# What to work on:
Your answer should consist only of the line with "(s.setSp v).hires = s.hires := rfl" and the lines after it, reproduced exactly through the end of the entries below.

--- Material for this task Enclosed Below ---

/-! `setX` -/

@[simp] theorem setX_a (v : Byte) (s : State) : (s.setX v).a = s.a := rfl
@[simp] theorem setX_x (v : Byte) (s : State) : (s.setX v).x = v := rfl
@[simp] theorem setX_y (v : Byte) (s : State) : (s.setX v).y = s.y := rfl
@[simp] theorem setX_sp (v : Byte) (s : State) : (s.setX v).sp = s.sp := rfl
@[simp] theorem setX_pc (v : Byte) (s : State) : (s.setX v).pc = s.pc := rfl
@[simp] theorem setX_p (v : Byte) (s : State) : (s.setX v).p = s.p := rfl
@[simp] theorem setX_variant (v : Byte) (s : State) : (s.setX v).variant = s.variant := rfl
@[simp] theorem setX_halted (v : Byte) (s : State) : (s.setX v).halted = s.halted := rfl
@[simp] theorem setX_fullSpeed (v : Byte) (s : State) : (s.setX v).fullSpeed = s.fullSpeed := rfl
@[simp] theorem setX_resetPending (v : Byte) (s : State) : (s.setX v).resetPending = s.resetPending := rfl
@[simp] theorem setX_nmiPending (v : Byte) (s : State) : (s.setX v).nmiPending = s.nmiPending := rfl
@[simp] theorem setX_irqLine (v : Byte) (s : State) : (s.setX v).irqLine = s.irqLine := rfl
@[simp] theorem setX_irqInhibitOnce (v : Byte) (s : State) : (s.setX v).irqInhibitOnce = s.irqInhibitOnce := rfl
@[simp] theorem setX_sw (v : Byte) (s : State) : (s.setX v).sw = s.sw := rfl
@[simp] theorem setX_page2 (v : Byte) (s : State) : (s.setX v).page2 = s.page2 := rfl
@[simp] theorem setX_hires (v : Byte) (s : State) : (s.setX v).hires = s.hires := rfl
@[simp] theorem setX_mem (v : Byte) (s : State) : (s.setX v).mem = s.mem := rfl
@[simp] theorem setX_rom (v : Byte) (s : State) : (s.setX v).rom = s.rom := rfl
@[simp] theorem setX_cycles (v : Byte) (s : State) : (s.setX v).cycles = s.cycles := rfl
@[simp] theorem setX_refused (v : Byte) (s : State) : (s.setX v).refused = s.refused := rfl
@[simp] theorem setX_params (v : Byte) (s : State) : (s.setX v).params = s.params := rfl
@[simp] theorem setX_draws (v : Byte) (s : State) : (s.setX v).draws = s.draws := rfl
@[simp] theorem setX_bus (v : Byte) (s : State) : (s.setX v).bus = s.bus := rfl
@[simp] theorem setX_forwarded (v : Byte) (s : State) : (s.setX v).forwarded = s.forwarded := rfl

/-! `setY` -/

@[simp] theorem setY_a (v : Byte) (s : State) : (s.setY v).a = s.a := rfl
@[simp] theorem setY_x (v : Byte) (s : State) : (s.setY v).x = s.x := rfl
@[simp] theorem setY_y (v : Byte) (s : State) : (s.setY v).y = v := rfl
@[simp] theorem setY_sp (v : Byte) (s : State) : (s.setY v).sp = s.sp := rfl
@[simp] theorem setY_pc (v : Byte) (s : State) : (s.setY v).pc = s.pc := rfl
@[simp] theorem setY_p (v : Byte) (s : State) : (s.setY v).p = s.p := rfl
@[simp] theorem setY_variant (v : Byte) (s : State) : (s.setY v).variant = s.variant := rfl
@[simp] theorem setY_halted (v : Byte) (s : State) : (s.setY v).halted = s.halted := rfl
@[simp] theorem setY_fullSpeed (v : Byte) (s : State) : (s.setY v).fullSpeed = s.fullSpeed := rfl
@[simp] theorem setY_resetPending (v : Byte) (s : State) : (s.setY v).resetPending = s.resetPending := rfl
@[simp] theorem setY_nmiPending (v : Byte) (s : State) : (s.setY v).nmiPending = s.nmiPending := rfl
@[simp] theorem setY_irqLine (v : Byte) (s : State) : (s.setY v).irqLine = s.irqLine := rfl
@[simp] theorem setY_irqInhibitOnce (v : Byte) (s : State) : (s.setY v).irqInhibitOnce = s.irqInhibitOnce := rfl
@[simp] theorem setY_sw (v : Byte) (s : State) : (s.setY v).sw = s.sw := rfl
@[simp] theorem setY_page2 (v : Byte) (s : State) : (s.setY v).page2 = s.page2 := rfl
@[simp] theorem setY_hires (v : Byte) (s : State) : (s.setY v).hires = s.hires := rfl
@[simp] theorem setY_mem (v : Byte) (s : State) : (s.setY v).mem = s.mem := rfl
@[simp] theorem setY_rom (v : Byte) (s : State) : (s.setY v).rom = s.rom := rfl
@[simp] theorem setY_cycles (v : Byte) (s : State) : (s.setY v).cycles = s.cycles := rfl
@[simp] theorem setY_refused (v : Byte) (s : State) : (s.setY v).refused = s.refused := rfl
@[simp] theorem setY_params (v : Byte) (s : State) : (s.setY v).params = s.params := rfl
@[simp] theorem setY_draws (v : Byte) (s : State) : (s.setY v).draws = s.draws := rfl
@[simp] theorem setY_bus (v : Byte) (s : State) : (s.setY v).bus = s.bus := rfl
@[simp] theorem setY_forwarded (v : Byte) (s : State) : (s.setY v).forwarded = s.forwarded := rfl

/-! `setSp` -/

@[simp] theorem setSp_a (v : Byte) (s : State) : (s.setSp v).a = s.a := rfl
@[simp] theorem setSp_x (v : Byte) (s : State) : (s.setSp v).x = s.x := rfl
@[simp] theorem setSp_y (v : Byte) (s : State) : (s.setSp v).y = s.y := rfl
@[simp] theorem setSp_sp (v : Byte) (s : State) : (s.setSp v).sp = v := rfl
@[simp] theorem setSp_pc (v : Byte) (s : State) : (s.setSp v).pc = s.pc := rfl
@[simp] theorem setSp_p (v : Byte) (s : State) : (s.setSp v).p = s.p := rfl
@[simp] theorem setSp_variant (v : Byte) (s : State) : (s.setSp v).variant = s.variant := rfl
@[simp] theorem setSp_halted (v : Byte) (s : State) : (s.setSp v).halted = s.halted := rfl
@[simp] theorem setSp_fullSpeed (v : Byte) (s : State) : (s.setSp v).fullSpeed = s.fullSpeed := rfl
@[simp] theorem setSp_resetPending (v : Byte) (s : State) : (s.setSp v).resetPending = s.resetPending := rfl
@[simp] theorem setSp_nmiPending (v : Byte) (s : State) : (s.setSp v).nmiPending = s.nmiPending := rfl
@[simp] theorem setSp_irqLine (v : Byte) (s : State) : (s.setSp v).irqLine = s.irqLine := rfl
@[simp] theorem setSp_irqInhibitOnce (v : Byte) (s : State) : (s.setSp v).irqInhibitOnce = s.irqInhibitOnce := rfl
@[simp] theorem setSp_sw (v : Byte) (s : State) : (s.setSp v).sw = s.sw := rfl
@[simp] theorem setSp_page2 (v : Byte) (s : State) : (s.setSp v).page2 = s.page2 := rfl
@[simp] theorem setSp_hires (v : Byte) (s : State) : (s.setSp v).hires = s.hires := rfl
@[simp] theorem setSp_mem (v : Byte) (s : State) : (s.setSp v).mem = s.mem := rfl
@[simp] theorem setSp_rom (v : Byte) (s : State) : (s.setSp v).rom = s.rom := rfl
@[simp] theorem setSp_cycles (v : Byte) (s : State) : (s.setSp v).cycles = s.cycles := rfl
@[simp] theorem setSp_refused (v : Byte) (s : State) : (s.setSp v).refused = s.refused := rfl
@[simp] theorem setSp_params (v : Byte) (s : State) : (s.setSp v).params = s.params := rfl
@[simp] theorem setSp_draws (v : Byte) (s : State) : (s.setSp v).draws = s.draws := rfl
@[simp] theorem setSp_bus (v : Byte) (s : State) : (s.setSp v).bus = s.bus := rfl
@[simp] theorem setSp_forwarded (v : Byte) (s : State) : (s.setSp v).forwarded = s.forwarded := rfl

--- End of Enclosed Material for this task ---

# Result below:
@[simp] theorem setSp_hires (v : Byte) (s : State) : (s.setSp v).hires = s.hires := rfl
@[simp] theorem setSp_mem (v : Byte) (s : State) : (s.setSp v).mem = s.mem := rfl
@[simp] theorem setSp_rom (v : Byte) (s : State) : (s.setSp v).rom = s.rom := rfl
@[simp] theorem setSp_cycles (v : Byte) (s : State) : (s.setSp v).cycles = s.cycles := rfl
@[simp] theorem setSp_refused (v : Byte) (s : State) : (s.setSp v).refused = s.refused := rfl
@[simp] theorem setSp_params (v : Byte) (s : State) : (s.setSp v).params = s.params := rfl
@[simp] theorem setSp_draws (v : Byte) (s : State) : (s.setSp v).draws = s.draws := rfl
@[simp] theorem setSp_bus (v : Byte) (s : State) : (s.setSp v).bus = s.bus := rfl
@[simp] theorem setSp_forwarded (v : Byte) (s : State) : (s.setSp v).forwarded = s.forwarded := rfl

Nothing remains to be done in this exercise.